Многие страницы книги приобретают значение своеобразной семейной педагогики. В них отражены представления о чести и бесчестии, о назначении человека, о преодолении трудностей, о призвании и т. д. Особое значение приобретают многочисленные места писем, касающиеся младшего брата Ники. Это целая педагогическая система взглядов на предназначение человека, на его призвание, на подготовку к жизненным испытаниям. Педагогическое начало — еще одна серьезная грань этой своеобразной книги. «Брату Нике пришлю особое письмо», — пишет Воин Римский-Корсаков уже в начале плавания. В письмах родителям — и забота о младшем брате (деньги для учения и т. д.), и советы, как лучше сформировать его характер. Старший брат видел Нику в будущем морским офицером. «Всего же более интересует меня сообщаемое Вами о Нике. Ему уже 11 лет. В этом возрасте я уже перешел в Морской корпус…»[87]. И вновь: «Ему уже 12-й год, и, надеюсь, характер его достаточно сформировался для того, чтобы выдержать без вреда искус новичка в корпусе»[88]. Не избаловать, научить не только грамоте, но и чести, трудолюбию, умению служить делу, а не лицам, дать твердое нравственное основание — вот о чем пишет Воин Андреевич, нигде не становясь особенно назидательным.
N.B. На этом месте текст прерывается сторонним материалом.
/-! ### Control and the host interface (95 section 2.7) -/

/-- CTL-V05. -/
theorem test_clrStatus : after State.statusWord (exec .clrStatus
    { State.reset with result := 6#4, ovr := true, done := true, busy := true, seq := .start 0xF0#32 }) =
    some 0#32 := by decide
/-- CTL-V01. -/
theorem test_illegal : after State.statusWord (step (State.reset.withFetchWord 32 0x13)) = some 0x802#32 := by decide
/-- CTL-V07. -/
theorem test_rxlen_clamp : after State.rxlen (step (writing State.reset 0x020 0x00012345#32)) = some 1024#16 := by
  decide
/-- CTL-V11. -/
theorem test_param : after State.rdata (step (reading State.reset 0x02C)) = some [0x02000400#32] := by decide
/-- CTL-V15: a write to EXC while BUSY sets OVR. -/
theorem test_busy_exc : after State.ovr (step (writing (at_ State.reset (.start 1#32)) 0x00C 0#32)) = some true := by
  decide
/-- CTL-V19. -/
theorem test_unaligned_write : after State.crc (step (writing State.reset 0x009 0x0000BEEF#32)) =
    some 0xBEEF#16 := by decide
/-- CTL-V20. -/
theorem test_uninit_read : step (reading State.reset 0x1014) = .fault (.uninitRead .rxbuf) := rfl
/-- CTL-V22: past RXCAP a word of the receive window is reserved. -/
theorem test_reserved_read : after State.rdata (step (reading small 0x1040)) = some [0#32] := by decide

/-! ### Hypotheses that are met: the command word -/

theorem witness_encodeOfDecode : decode 0xFFFF5502#32 = .ok (.crcByte 0x55#8) ∧
    decode 0xFFFF5503#32 = .ok .crcTx := ⟨rfl, rfl⟩
theorem witness_decodeIgnoresReservedBits :
    (0xABCD0102#32 &&& 0xFF#32 = 0x00000102#32 &&& 0xFF#32 ∧
      0xABCD0102#32 &&& 0xFF00#32 = 0x00000102#32 &&& 0xFF00#32) ∧
    (0xFFFF5501#32 &&& 0xFF#32 = 0x00000001#32 &&& 0xFF#32 ∧ ¬ (0xFFFF5501#32 &&& 0xFF#32 = 2#32)) := by decide
theorem witness_illegalOp : (0xF0#32 : Word).toNat % 256 = 0xF0 ∧
    ((0x00#32 : Word).toNat % 256 ∉ [0x01, 0x02, 0x03, 0x04, 0x10, 0x11, 0x12, 0x20, 0x21, 0x22, 0xF0] ∧
      (0xFF#32 : Word).toNat % 256 ∉ [0x01, 0x02, 0x03, 0x04, 0x10, 0x11, 0x12, 0x20, 0x21, 0x22, 0xF0]) ∧
    (∀ w, (at_ State.reset (.start w)).rst = false ∧ (at_ State.reset (.start w)).nextTurn = .engine ∧
      (at_ State.reset (.start w)).seq = .start w) := ⟨by decide, by decide, fun _ => ⟨rfl, rfl, rfl⟩⟩

/-! ### Hypotheses that are met: steps, the host, the reset input -/

theorem witness_stepRunsDecodedCommand :
    ((at_ State.reset (.start 0x3102#32)).rst = false ∧ (at_ State.reset (.start 0x3102#32)).nextTurn = .engine ∧
      decode 0x3102#32 = .ok (.crcByte 0x31#8)) ∧
    ((at_ (mb 1 3 0 1) (.mbRead .read)).rst = false ∧ (at_ (mb 1 3 0 1) (.mbRead .read)).nextTurn = .engine) ∧
    ((at_ (bms 0 []) (.bmsXchg .settle)).rst = false ∧ (at_ (bms 0 []) (.bmsXchg .settle)).nextTurn = .engine) ∧
    decodeTableWord 32 0xF0 = some .clrStatus := ⟨⟨rfl, rfl, rfl⟩, ⟨rfl, rfl⟩, ⟨rfl, rfl⟩, rfl⟩

/-- A CMD write at the first and the last byte address of the word, for a command that latches and one that does not. -/
theorem witness_cmdWriteStartsCommand : (0 < 4 ∧ 3 < 4) ∧
    (0x12#32 : Word).toNat % 256 ∈ [0x10, 0x12, 0x20, 0x22] ∧ (0x01#32 : Word).toNat % 256 ∉ [0x10, 0x12, 0x20, 0x22] ∧
    ∀ k v, (writing small k v).rst = false ∧ (writing small k v).busy = false ∧
      (writing small k v).agenda = [.write .word ((writing small k v).params.pbBase + k) v] :=
  ⟨by decide, by decide, by decide, fun _ _ => ⟨rfl, rfl, rfl⟩⟩

/-- The busy gate at offsets that set OVR and at offsets that do not, to both ends of the window. -/
theorem witness_busyGate : ∀ o ∈ [0x000, 0x004, 0x02F, 0x030, 0xBFF, 0xC00, 0x103F, 0x1040, 0x21FF, 0x2200, 0x3FFF],
    o < 0x4000 ∧ (writing (at_ small (.start 1#32)) o 0#32).params.wf = true ∧
      (writing (at_ small (.start 1#32)) o 0#32).rst = false ∧
      (writing (at_ small (.start 1#32)) o 0#32).busy = true ∧
      (writing (at_ small (.start 1#32)) o 0#32).agenda =
        [.write .word ((writing (at_ small (.start 1#32)) o 0#32).params.pbBase + o) 0#32] := by decide
theorem witness_busyGate_read : (reading small 4).agenda = [.read .word 0x4004] := rfl

/-- A write with BUSY = 0 at each clause's offsets, first and last: the state meets the common hypotheses. -/
theorem witness_idleHostWrites :
    (∀ o ∈ [0x008, 0x013, 0x014, 0x01B, 0x01C, 0x023, 0x400, 0xBFF, 0x1000, 0x103F, 0x004, 0x3FFF],
      o < 0x4000 ∧ (writing small o 0x0FFF0FFF#32).params.wf = true ∧ (writing small o 0x0FFF0FFF#32).rst = false ∧
        (writing small o 0x0FFF0FFF#32).busy = false ∧ (writing small o 0x0FFF0FFF#32).agenda =
          [.write .word ((writing small o 0x0FFF0FFF#32).params.pbBase + o) 0x0FFF0FFF#32]) ∧
    (0x008 / 4 = 2 ∧ 0x013 / 4 = 4 ∧ 0x014 / 4 = 5 ∧ 0x01B / 4 = 6 ∧ 0x01C / 4 = 7 ∧ 0x023 / 4 = 8) ∧
    (0x400 / 4 = 0x100 + 0 ∧ 0xBFF / 4 = 0x100 + 511 ∧ 0x1000 / 4 = 0x400 + 0 ∧
      (15 < small.params.rxcap ∧ 0x103F / 4 = 0x400 + 15)) ∧
    (writable small.params.rxcap 0x004 = false ∧ writable small.params.rxcap 0x1040 = false ∧
      writable small.params.rxcap 0x2000 = false ∧ writable small.params.rxcap 0x3FFF = false) := by decide

/-- A read at each clause's offset. -/
theorem witness_hostReadsRegisters :
    (∀ o ∈ [0x000, 0x007, 0x008, 0x00F, 0x010, 0x014, 0x018, 0x01C, 0x020, 0x024, 0x028, 0x02F, 0x030, 0x3FFF],
      o < 0x4000 ∧ (reading small o).params.wf = true ∧
        (reading small o).agenda = [.read .word ((reading small o).params.pbBase + o)]) ∧
    (∀ k ∈ [0, 1, 2, 3, 4, 5, 6, 7, 8, 9, 10, 11], (4 * k + 3) / 4 = k) ∧
    (∀ o ∈ [0x030, 0x3FC, 0xC00, 0xFFF, 0x1040, 0x1FFF, 0x2200, 0x3FFF],
      writeGated small.params.rxcap o = false ∧ o / 4 ≠ 1) := by decide

/-- A written and an unwritten entry of each array, at both ends. -/
theorem witness_hostReadsOfArrayEntries :
    (small.params.wf = true ∧ ∀ o ∈ [0x400, 0xBFF, 0x1000, 0x103F, 0x2000, 0x21FF],
      (reading small o).agenda = [.read .word ((reading small o).params.pbBase + o)]) ∧
    (0x400 / 4 = 0x100 + 0 ∧ 0xBFF / 4 = 0x100 + 511 ∧ 0x103F / 4 = 0x400 + 15 ∧ 15 < small.params.rxcap ∧
      0x2000 / 4 = 0x800 + 0 ∧ 0x21FF / 4 = 0x800 + 127) ∧
    (Memory.read (tx [7]).txbuf 0 = some 7#8 ∧ Memory.read small.txbuf 511 = none) ∧
    (Memory.read (rx [7]).rxbuf 0 = some 7#8 ∧ Memory.read small.rxbuf 15 = none) ∧
    (Memory.read { small with regs := [(126, 0x1234#16)] }.regs 126 = some 0x1234#16 ∧
      Memory.read small.regs 127 = none) := by decide

theorem witness_hostReadHasNoSideEffect :
    (∃ t, step (reading small 0x008) = .next t) ∧
    (∃ t, runSteps 2 { small with agenda := [.read .word 0x4008, .read .word 0x4008] } = .next t) :=
  ⟨⟨_, rfl⟩, ⟨_, rfl⟩⟩

theorem witness_accessWidth :
    (AccessWidth.byte ≠ .word ∧ AccessWidth.half ≠ .word) ∧ 0x3FFF < 0x4000 ∧ (0 : Nat) < 0x4000 ∧
    ({ small with agenda := [.read .byte 0x4000] } : State).agenda = [.read .byte 0x4000] ∧
    ({ small with agenda := [.write .half 0x4000 0#32] } : State).agenda = [.write .half 0x4000 0#32] := by
  decide

theorem witness_resetInput :
    ({ small with agenda := [.rst true] } : State).agenda = [.rst true] ∧
    ((writing { small with rst := true } 0x3FFF 1#32).rst = true ∧
      (writing { small with rst := true } 0x3FFF 1#32).agenda =
        [.write .word ((writing { small with rst := true } 0x3FFF 1#32).params.pbBase + 0x3FFF) 1#32]) ∧
    ({ small with rst := true, agenda := [.engine] } : State).agenda = [.engine] := by decide

theorem witness_idleMachineStays : State.reset.agenda = [] ∧ State.reset.seq = .idle := ⟨rfl, rfl⟩

/-! ### Hypotheses that are met: the invariant -/

/-- A running command in the invariant: MB_READ before its read. -/
theorem witness_inv_running : (at_ (mb 1 3 0 5) (.mbRead .read)).Inv where
  params := by decide
  busy_iff := by decide
  done_idle := by decide
  rst_idle := by decide
  result_le := by decide
  txlen_le := by decide
  rxlen_le := by decide
  regcnt_le := by decide
  chunks_le := by decide
  txbuf_wf := by decide
  rxbuf_wf := by decide
  regs_wf := by decide
  seq_ok := ⟨by decide, by decide⟩

theorem witness_stepKeepsInvariant :
    (at_ (mb 1 3 0 5) (.mbRead .read)).Inv ∧ ∃ t, step (at_ (mb 1 3 0 5) (.mbRead .read)) = .next t :=
  ⟨witness_inv_running, ⟨_, rfl⟩⟩

theorem witness_everyCommandCompletes :
    (at_ (mb 1 3 0 5) (.mbRead .read)).Inv ∧ (at_ (mb 1 3 0 5) (.mbRead .read)).engineAlone ∧
      (at_ (mb 1 3 0 5) (.mbRead .read)).seq ≠ .idle := ⟨witness_inv_running, ⟨rfl, rfl⟩, by decide⟩

/-! ### Hypotheses that are met: CRC commands -/

theorem witness_crcRoundTrip : bytes [0x01] ≠ [] := by decide
theorem witness_crcSingleBitFlip :
    verifyCrc16 (bytes [0x01, 0x7E, 0x80]) = true ∧ (bytes [0x01, 0x7E, 0x80])[0]? = some 0x01#8 ∧
      (bytes [0x01, 0x7E, 0x80])[2]? = some 0x80#8 ∧ 7 < 8 := by decide
/-- Each command's OP, with the ignored bits set. -/
theorem witness_opcodes : ∀ n ∈ [0x01, 0x02, 0x03, 0x04, 0x10, 0x11, 0x12, 0x20, 0x21, 0x22, 0xF0],
    (BitVec.ofNat 32 (0xFFFFFF00 + n)).toNat % 256 = n := by decide
theorem witness_crcTx :
    ((bytes [0x01, 0x03]).length = (tx [0x01, 0x03]).txlen.toNat ∧ Holds (tx [0x01, 0x03]).txbuf 0 (bytes [0x01, 0x03])) ∧
    (∃ k, k < ({ tx [0x01] with txlen := 512#16 } : State).txlen.toNat ∧
      Memory.read ({ tx [0x01] with txlen := 512#16 } : State).txbuf k = none) :=
  ⟨⟨by decide, by unfold Holds; decide⟩, ⟨511, by decide, by decide⟩⟩

/-- Received frames of each kind the CRC and decode statements speak of. -/
theorem rxIs_rx_7 : (rx [0x01, 0x04, 0x02, 0x12, 0x34, 0xB4, 0x47]).rxIs
    (bytes [0x01, 0x04, 0x02, 0x12, 0x34] ++ [0xB4#8, 0x47#8]) := ⟨by decide, by unfold Holds; decide⟩
theorem rxIs_rx_bad : (rx [0x01, 0x04, 0x02, 0x12, 0x34, 0xB4, 0x46]).rxIs
    (bytes [0x01, 0x04, 0x02, 0x12, 0x34] ++ [0xB4#8, 0x46#8]) := ⟨by decide, by unfold Holds; decide⟩
theorem rxIs_rx_2 : (rx [0x01, 0x7E]).rxIs (bytes [0x01, 0x7E]) := ⟨by decide, by unfold Holds; decide⟩
theorem rxHole_5 : ({ rx [1, 2, 3, 4] with rxlen := 5#16 } : State).rxHole := ⟨4, by decide, by decide⟩

theorem witness_crcChk :
    ((rx [0x01, 0x7E]).rxIs (bytes [0x01, 0x7E]) ∧ (bytes [0x01, 0x7E]).length < 3) ∧
    ((rx [0x01, 0x04, 0x02, 0x12, 0x34, 0xB4, 0x47]).rxIs (bytes [0x01, 0x04, 0x02, 0x12, 0x34] ++ [0xB4#8, 0x47#8]) ∧
      bytes [0x01, 0x04, 0x02, 0x12, 0x34] ≠ [] ∧
      (0xB4#8).toNat + 256 * (0x47#8).toNat = (crc16 (bytes [0x01, 0x04, 0x02, 0x12, 0x34])).toNat) ∧
    ((rx [0x01, 0x04, 0x02, 0x12, 0x34, 0xB4, 0x46]).rxIs (bytes [0x01, 0x04, 0x02, 0x12, 0x34] ++ [0xB4#8, 0x46#8]) ∧
      (0xB4#8).toNat + 256 * (0x46#8).toNat ≠ (crc16 (bytes [0x01, 0x04, 0x02, 0x12, 0x34])).toNat) ∧
    ({ rx [1, 2, 3, 4] with rxlen := 5#16 } : State).rxHole :=
  ⟨⟨rxIs_rx_2, by decide +kernel⟩, ⟨rxIs_rx_7, by decide +kernel, by decide +kernel⟩, ⟨rxIs_rx_bad, by decide +kernel⟩, rxHole_5⟩

/-! ### Hypotheses that are met: Modbus commands -/

theorem witness_mbBuild :
    (∀ f ∈ [3, 4], ((mb 0 f 0 0xFFFF).latch.func = 3#8 ∨ (mb 0 f 0 0xFFFF).latch.func = 4#8) ∧
      (mb 0 f 0 0xFFFF).latch.count ≠ 0#16) ∧
    ((mb 1 6 0 1).latch.func ≠ 3#8 ∧ (mb 1 6 0 1).latch.func ≠ 4#8) ∧ (mb 1 3 0 0).latch.count = 0#16 := by decide

/-- No exception code is visible where byte 1 has bit 7 clear. -/
theorem noException {s : State} (h : Memory.read s.rxbuf 1 = some 0x03#8) : ∀ code, ¬ s.rxException code := by
  rintro code ⟨_, echo, he, hx, _⟩
  rw [h] at he
  cases he
  exact absurd hx (by decide)

/-- The clauses of MB_DECODE: silence, an exception, each later step of R154, and an unwritten byte. -/
theorem witness_mbDecode :
    (rx []).rxlen = 0#16 ∧
    (rx [0x01, 0x84, 0x02]).rxException 0x02#8 ∧
    ((rx [0x01, 0x03]).rxIs (bytes [0x01, 0x03]) ∧ bytes [0x01, 0x03] ≠ [] ∧
      (∀ code, ¬ (rx [0x01, 0x03]).rxException code) ∧ verifyCrc16 (bytes [0x01, 0x03]) = false) ∧
    ((rx [0x01, 0x03, 0x40, 0x21]).rxIs (bytes [0x01, 0x03, 0x40, 0x21]) ∧
      (∀ code, ¬ (rx [0x01, 0x03, 0x40, 0x21]).rxException code) ∧
      verifyCrc16 (bytes [0x01, 0x03, 0x40, 0x21]) = true ∧ (bytes [0x01, 0x03, 0x40, 0x21]).length < 5) ∧
    ((rx [0x01, 0x03, 0x04, 0x11, 0x22, 0xD4, 0x0C]).rxIs (bytes [0x01, 0x03, 0x04, 0x11, 0x22, 0xD4, 0x0C]) ∧
      (∀ code, ¬ (rx [0x01, 0x03, 0x04, 0x11, 0x22, 0xD4, 0x0C]).rxException code) ∧
      verifyCrc16 (bytes [0x01, 0x03, 0x04, 0x11, 0x22, 0xD4, 0x0C]) = true ∧
      (bytes [0x01, 0x03, 0x04, 0x11, 0x22, 0xD4, 0x0C])[2]? = some 0x04#8 ∧ 7 < 5 + (0x04#8).toNat) ∧
    ((rx [0x01, 0x03, 0x02, 0x00, 0x0A, 0x38, 0x43]).rxIs (bytes [0x01, 0x03, 0x02, 0x00, 0x0A, 0x38, 0x43]) ∧
      (∀ code, ¬ (rx [0x01, 0x03, 0x02, 0x00, 0x0A, 0x38, 0x43]).rxException code) ∧
      verifyCrc16 (bytes [0x01, 0x03, 0x02, 0x00, 0x0A, 0x38, 0x43]) = true ∧
      (bytes [0x01, 0x03, 0x02, 0x00, 0x0A, 0x38, 0x43])[2]? = some 0x02#8 ∧ 5 + (0x02#8).toNat ≤ 7) ∧
    (({ rx [1, 3, 2, 0] with rxlen := 5#16 } : State).rxHole ∧
      ∀ code, ¬ ({ rx [1, 3, 2, 0] with rxlen := 5#16 } : State).rxException code) :=
  ⟨rfl, ⟨by decide, 0x84#8, by decide, by decide, by decide⟩,
    ⟨⟨by decide, by unfold Holds; decide⟩, by decide, noException rfl, by decide⟩,
    ⟨⟨by decide +kernel, by unfold Holds; decide⟩, noException rfl, by decide +kernel, by decide +kernel⟩,
    ⟨⟨by decide +kernel, by unfold Holds; decide⟩, noException rfl, by decide +kernel, by decide +kernel, by decide +kernel⟩,
    ⟨⟨by decide +kernel, by unfold Holds; decide⟩, noException rfl, by decide +kernel, by decide +kernel, by decide +kernel⟩,
    ⟨4, by decide, by decide⟩, noException rfl⟩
Хотя и не без этого. Вот, скажем, реакция старшего брата на слова родителей, что Ника ленится. Для Воина эгоизм и лень — смертный грех. «Я здесь имею на глазах очень печальный пример», — и Воин рассказывает о тринадцатилетнем сыне адмирала Лазарева Мише, который всем надоел своей ленью, невниманием и лживостью до того, что все от него отступились. Пример, конечно же, рассчитан на то, что письмо будет прочитано и двенадцатилетнему Нике. Со спартанской строгостью Воин советует родителям не баловать Нику, определять его в корпус. В этих советах проступают черты той дворянской чести, которая была одушевлена служением отечеству. И сам Римский-Корсаков в своих взаимоотношениях с начальством ориентировался на эти нравственные законы: «Приняв себе правилом служить службе, а не лицам, я не позволяю себе ничьей личностью увлекаться до того, чтобы ради того позволить себе какое-нибудь искательство»[89].